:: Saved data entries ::
/-- The value of an entry that mirrors state held elsewhere; none for one held in State.dict. -/
def State.derived (s : State) (index sub : Nat) : Option Nat :=
  let i := sub - 1
  match index with
  | 0x1000 => match sub with
    | 2 => some (natOfBytes s.orderingNumber)
    | 3 => some (natOfBytes stepping)
    | 5 => some s.fuses.enabledCores.toNat
    | 9 => some s.boot.slotId.val
    | _ => none
  | 0x2000 => match sub with
    | 1 => some s.boot.stage
    | 2 => some s.boot.halt
    | 3 => some s.boot.warn.toNat
    | 4 => some s.boot.profileSeq.toNat
    | 5 => some s.boot.profileCopy
    | 6 => some (bit s.boot.envelopeLock)
    | 7 => some s.boot.hostReadyUs
    | _ => none
  | 0x2001 => if sub = 1 then some s.time else some (s.deviceState + 128 * bit s.boot.persistLost)
  | 0x2010 => match sub with
    | 1 => some s.resetRec.kind
    | 2 => some s.resetRec.cause.toNat
    | 3 => some s.resetRec.time
    | 4 => some s.resetRec.target.toNat
    | _ => none
  | 0x2030 => some (s.arrayWidth i)
  | 0x2031 => some (s.core i).badGroups.toNat
  | 0x2033 => some (s.fold64 i)
  | 0x2035 => some (s.core i).flags.toNat
  | 0x3001 => some (s.envField i 0 2)
  | 0x3002 => some (natOfBytes ((List.range 32).flatMap fun w => bytesOfNat (s.envWord i w) 4))
  | 0x3010 => some (maskOf (s.heldCores i))
  | 0x3011 => some (s.heldUnits false i)
  | 0x3012 => some (s.heldUnits true i)
  | 0x3013 => some (s.heldFlows i).length
  | 0x3030 => some (s.part i).srStep.toNat
  | 0x3031 => some (s.part i).collFlags.toNat
  | 0x3032 => some (bit (s.part i).updateFault)
  | 0x3040 => some (s.part i).stepState.code
  | 0x3041 => some (((s.part i).lastPoint.map (·.step.toNat)).getD 0)
  | 0x3042 => some (((s.part i).lastPoint.map (·.instar.toNat)).getD 0)
  | 0x3043 => some (s.part i).lastOutcome
  | 0x3044 => some (s.part i).brood.toNat
  | 0x3045 => some (bit (s.part i).liveSide1)
  | 0x4001 => if sub = 1 then some s.pins.vinMv else none
  | 0x4002 => if sub = 1 then some (bit s.power.warnActive) else none
  | 0x4011 => some ((s.block (matrixBlock i)).st.code + 4 * (s.block (vectorBlock i)).st.code)
  | 0x4012 => some (maskOf ((List.range 80).filter fun g =>
      (s.block (groupBlock i g)).st == .sleep || (s.block (groupBlock i g)).st == .off))
  | 0x5003 => some (s.hbmPoison.filter fun e => hbmStack (e.1 * lineBytes) == i && !(s.frame false (e.1 / 256)).retired).length
  | 0x5004 => if sub = 1 then some (s.countFrames false fun f => f.retired || f.retiring) else some s.sparesLeft
  | 0x5006 => match sub with
    | 1 => some (frameBytes * (s.expander 0).frames)
    | 2 => some (frameBytes * (s.expander 1).frames)
    | 3 => some (frameBytes * s.expanders.foldl (fun n e => if e.2.ready then n + (e.2.total - e.2.frames) else n) 0)
    | _ => some ((s.cxlPoison.filter fun e => !(s.frame true (e.1 / 256)).lost).length + 256 * s.countFrames true (·.lost))
  | 0x5007 => some (frameBytes * s.countFrames (sub == 2) (·.zeroing))
  | 0x5052 => some (tabKeys s.scratchPoison (scratchPoisonKey i 0 0) 5242880).length
  | 0x5060 => some (s.part i).twinPages
  | 0x5071 => some (bit (s.part i).hardening)
  | 0x5072 => some (s.part i).liveImage.imageId.toNat
  | 0x5073 => some ((s.part i).liveImage.shards.filter fun e => e.2.st == .poisoned).length
  | 0x6001 => some (s.macOf i)
  | 0x6011 => some (natOfBytes ((List.range 256).flatMap fun k => bytesOfNat (s.flow (256 * i + k)).state.code 1))
  | 0x6020 => some (bit (s.eth i).up)
  | 0x6050 => if sub = 1 then some (s.macOf 16) else none
  | 0x6051 => if sub = 1 then some (s.macOf 17) else none
  | 0x8000 => if sub = 2 then some s.sup.keptWarm.length else none
  | 0x8001 => some (if s.coreEnabled i then (s.core i).retired else 3)
  | 0x8002 => some (s.core i).keptResets.length
  | 0x8020 => some (tabGet {} s.sup.dumps i).state.code
  | 0x8021 => some (natOfBytes (tabGet {} s.sup.dumps i).header)
  | 0xA000 => match sub with
    | 1 => some s.sup.bootCtl.activeSlot
    | 2 => some s.sup.bootCtl.trialSlot
    | 3 => some s.sup.bootCtl.trialLeft
    | _ => some (s.boot.fwSlot + 128 * bit s.boot.onTrial)
  | 0xA004 => match sub with
    | 1 => some s.fuses.rollback
    | 2 => some (bit s.fuses.dualSig)
    | _ => some (bit s.fuses.profileKeyFused)
  | 0xA007 => if sub = 1 then some s.sup.staging.code else none
  | 0xA020 => if sub = 1 then some (natOfBytes ((Config.signature 0 []).take 64)) else none
  | _ => none

/-- An entry of a port that is absent under the port mode in force (R460). -/
def State.portAbsent (s : State) (index sub : Nat) : Bool :=
  let port := if index = 0x6000 then sub - 2 else sub - 1
  ((index == 0x6000 && decide (2 ≤ sub)) || (decide (0x6001 ≤ index) && decide (index ≤ 0x6008)) ||
    (decide (0x6020 ≤ index) && decide (index ≤ 0x6023))) && !s.portExists port

/-- What an entry reads (R627, R629). -/
def State.entryValue (s : State) (index sub : Nat) : Nat :=
  if s.portAbsent index sub then 0
  else if sub = 0 then (entryTable.filter fun e => e.index == index).foldl (fun m e => max m e.hi) 0
  else (s.derived index sub).getD (s.dictGet (dk index sub))

/-! ## COUNTERS (R681, R682) -/

/-- The entry of each 64-bit word of the slot region, for slot i. -/
def slotCounterList (i : Nat) : List (Nat × Nat) :=
  [(0x7090, i + 1), (0x3014, i + 1)] ++ ((List.range 6).map fun x => (0x3020, 6 * i + x + 1)) ++
  ((List.range 6).map fun x => (0x3021, 6 * i + x + 1)) ++ ((List.range 6).map fun x => (0x3022, 6 * i + x + 1)) ++
  ([0x5030, 0x5031, 0x5032, 0x7030, 0x7031, 0x7032, 0x7040, 0x7041, 0x7042, 0x7043, 0x7044, 0x7045, 0x7091, 0x7092, 0x7093,
    0x7050, 0x7051, 0x7052, 0x7053, 0x7054, 0x7055, 0x7056, 0x7057, 0x7060, 0x7061, 0x7062, 0x7063, 0x7064,
    0x7070, 0x7071, 0x7072, 0x7073, 0x7074, 0x7075, 0x7076, 0x7077, 0x7078, 0x7079,
    0x7080, 0x7081, 0x7082, 0x7083, 0x7084].map fun x => (x, i + 1))

/-- The entry of each 64-bit word of a core region. -/
def coreCounterList : List Nat :=
  [0x5010, 0x5011, 0x5012, 0x5013, 0x5014, 0x5015, 0x5020, 0x5021, 0x5022, 0x5023, 0x5024, 0x5025, 0x5026, 0x5040, 0x5041,
   0x5050, 0x5051, 0x5052, 0x5055, 0x5056, 0x5057, 0x5058, 0x5059, 0x7010, 0x7011, 0x7012, 0x7013, 0x7014, 0x7015, 0x7016,
   0x7017, 0x7018, 0x7020, 0x7021, 0x7022, 0x7023, 0x7024, 0x7025, 0x7033, 0x2035, 0x2030, 0x2033]

/-- A counter of core c as its holder reads it. -/
def State.coreCounter (s : State) (c x : Nat) : Nat :=
  if x = 0x5013 then (s.core c).grantPeak
  else if x = 0x5015 then (s.core c).grantHot
  else if x = 0x5052 ∨ x = 0x2035 ∨ x = 0x2030 ∨ x = 0x2033 then s.entryValue x (c + 1)
  else s.entryValue x (c + 1) - tabGet 0 (s.core c).grantBase x

/-- A COUNTERS register of slot i at a byte offset of the block. -/
def State.counterReg (s : State) (i off : Nat) : Nat :=
  if off < 0x10000 then
    match (slotCounterList i)[off / 8]? with
    | some e => s.entryValue e.1 e.2
    | none => 0
  else if off < 0x20000 then
    let c := (off - 0x10000) / 0x1000
    if (s.core c).holder = some i then
      match coreCounterList[(off % 0x1000) / 8]? with
      | some x => s.coreCounter c x
      | none => 0
    else 0
  else 0

/-! ## 64-bit registers (R675) -/

/-- The 8-aligned offset holds a 64-bit register. -/
def isWide (off : Nat) : Bool :=
  off == 0x10 || off == 0x20 ||
  (decide (0x10000 ≤ off) && decide (off < 0x11000) && (off % 0x40 == 0 || off % 0x40 == 8)) ||
  [0x20028, 0x20030, 0x20040, 0x20048, 0x20050].contains off ||
  (decide (0x28000 ≤ off) && decide (off < 0x30000)) ||
  (decide (0x30000 ≤ off) && decide (off < 0x30800) && (off % 0x20 == 8 || off % 0x20 == 0x10)) ||
  off == 0x40000 || (decide (0x100000 ≤ off) && decide (off < 0x120000))

/-- BAR4_VA as it reads: bits below the window size are 0 (R678). -/
def Fn.bar4Base (f : Fn) : Nat := f.bar4Va.toNat / 2 ^ f.bar4Log2 * 2 ^ f.bar4Log2 % 2 ^ 52

/-- What a 64-bit register of function f reads. -/
def State.reg64 (s : State) (f off : Nat) : Nat :=
  let fn := s.fn f
  if off = 0x10 then s.time
  else if off = 0x20 then fn.rrec.time
  else if 0x10000 ≤ off ∧ off < 0x11000 then
    let q := fn.queue ((off - 0x10000) / 0x40)
    if off % 0x40 = 0 then q.sqBase.toNat else q.cqBase.toNat
  else if off = 0x40000 then fn.ring.base.toNat
  else
    match s.fnSlot f with
    | none => 0
    | some i =>
      if off = 0x20028 then (s.part i).srStep.toNat
      else if off = 0x20030 then s.entryValue 0x3041 (i + 1)
      else if off = 0x20040 then fn.bar4Base
      else if off = 0x20048 then (s.part i).trackerBase.toNat
      else if off = 0x20050 then (s.part i).tgroupBase.toNat
      else if 0x28000 ≤ off ∧ off < 0x30000 then
        let k := (s.part i).token ((off - 0x28000) / 8)
        k.count.toNat + 2 ^ 32 * bit k.failed
      else if 0x30000 ≤ off ∧ off < 0x30800 then
        let h := (s.part i).longop ((off - 0x30000) / 0x20)
        if off % 0x20 = 8 then h.doneUnits else h.totalUnits
      else if 0x100000 ≤ off ∧ off < 0x120000 then s.counterReg i (off - 0x100000)
      else 0

/-! ## 32-bit registers -/

/-- Word 0 of a channel's next message (R164). -/
def State.stamp (s : State) (f seq : Nat) : Nat :=
  (match s.fnSlot f with | some i => 2 ^ 12 + 2 ^ 8 * i | none => 0) + 2 ^ 16 * (seq % 2 ^ 16) + 16 * (f / 16) + f % 16

/-- A queue register (R147). -/
def Queue.reg (q : Queue) (o : Nat) : Nat :=
  match o with
  | 0x10 => bit q.enable + 2 * bit q.irqEn + 4 * q.vector.toNat + 2 ^ 16 * q.sqLog2.toNat + 2 ^ 21 * q.cqLog2.toNat
  | 0x14 => bit q.active + 2 * bit q.faulted + 2 ^ 8 * q.fault.toNat
  | 0x18 => q.sqHead
  | 0x1C => q.sqTail
  | 0x20 => q.cqTail
  | 0x24 => q.cqHead
  | 0x28 => q.count.toNat + 2 ^ 16 * q.delayUs.toNat
  | 0x2C => q.fetchStallUs.toNat
  | 0x30 => q.doorbellDrops.toNat
  | _ => 0

/-- A mailbox channel register (R163). -/
def State.chanReg (s : State) (f c o : Nat) : Nat :=
  let ch := s.chan f c
  if o = 0 then s.stamp f (ch.seq + 1)
  else if o < 0x40 then (tabGet 0 ch.txMsg (o / 4)).toNat
  else if 0x80 ≤ o ∧ o < 0xC0 then (tabGet 0 ch.rxMsg ((o - 0x80) / 4)).toNat
  else match o with
  | 0x40 => 2 ^ 31 * bit (ch.state == .pending || ch.state == .delivered) + 2 ^ 16 * ch.vector.toNat + 2 ^ 15 * bit ch.irqEn +
            2 ^ 12 * ch.destPort + 2 ^ 8 * ch.destFn + ch.destCh
  | 0x44 => ch.state.code + 2 ^ 16 * ch.ackCode.toNat
  | 0xC0 => 2 ^ 16 * ch.rxVector.toNat + 2 ^ 15 * bit ch.rxIrqEn + 2 ^ 14 * bit ch.tokenEn + ch.token.toNat
  | 0xC4 => bit ch.full
  | _ => 0

/-- Admission decides records rather than refusing them under checks 1 and 2 of R190. -/
def State.admitDecides (s : State) : Bool :=
  s.boot.admitOpen && !s.deviceReset && s.entry 0x8000 1 == 0 && !s.power.warnActive

/-- A FUNC register. -/
def State.funcReg (s : State) (f off : Nat) : Nat :=
  let r := (s.fn f).rrec
  match off with
  | 0x0 => 2 ^ 16 * ((s.fnSlot f).getD 0xFF) + 2 ^ 8 * bit (s.platform == some f) + 16 * (f / 16) + f % 16
  | 0x4 => 2 ^ 16 * s.fuses.enabledCores.toNat + 2 ^ 8 * 0x42 + 0x30
  | 0x8 => s.deviceState + 8 * bit s.power.warnActive + 16 * bit s.admitDecides
  | 0x18 => r.kind + 2 ^ 8 * r.cause.toNat + 2 ^ 24 * r.target
  | 0x1C => r.count.toNat
  | 0x28 => bit r.isNew
  | _ =>
    if 0x6000 ≤ off ∧ off < 0x6800 then bits ((s.fn f).msixEntry ((off - 0x6000) / 16)).toNat (8 * (off % 16)) 32
    else if 0x7000 ≤ off ∧ off < 0x7010 then
      maskOf ((List.range 32).filter fun i => tabGet false (s.fn f).pba (8 * (off - 0x7000) + i))
    else 0

/-- A PART register of slot i. -/
def State.partReg (s : State) (i off : Nat) : Nat :=
  match off with
  | 0x0 => 2 ^ 31 + i
  | 0x8 => s.entryValue 0x3010 (i + 1)
  | 0xC => s.entryValue 0x3013 (i + 1)
  | 0x10 => s.entryValue 0x3011 (i + 1)
  | 0x14 => s.entryValue 0x3012 (i + 1)
  | 0x18 => (s.part i).stepState.code + 8 * bit (s.part i).liveSide1 + 16 * bit (s.part i).hardening +
            32 * bit (s.part i).updateFault + 2 ^ 8 * (s.part i).collFlags.toNat
  | 0x20 => (s.part i).brood.toNat
  | 0x24 => s.entryValue 0x3042 (i + 1)
  | 0x38 => (s.part i).lastOutcome
  | 0x58 => (s.part i).twinAlias.toNat
  | _ => if 0x200 ≤ off ∧ off < 0x280 then s.envWord i ((off - 0x200) / 4) else 0

/-- A LONGOP register of slot i. -/
def State.longopReg (s : State) (i off : Nat) : Nat :=
  let h := s.longop i (off / 0x20)
  match off % 0x20 with
  | 0x0 => h.state.code + 2 ^ 16 * h.opcode
  | 0x4 => h.lastStatus
  | 0x18 => h.segments
  | 0x1C => h.diapauseUs
  | _ => 0

/-- An EVENT register. -/
def EvRing.reg (r : EvRing) (off : Nat) : Nat :=
  match off with
  | 0x8 => r.log2.toNat + 2 ^ 15 * bit r.irqEn + 2 ^ 16 * r.vector.toNat + 2 ^ 31 * bit r.enable
  | 0xC => r.head
  | 0x10 => r.tail
  | 0x14 => r.lost.toNat
  | 0x18 => bit r.active + 2 * bit r.writeError
  | _ => 0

:: What is expected ::
Reproduce every line in the records above that contains the word "holder".

:: Solution to this problem ::
/-- A counter of core c as its holder reads it. -/
    if (s.core c).holder = some i then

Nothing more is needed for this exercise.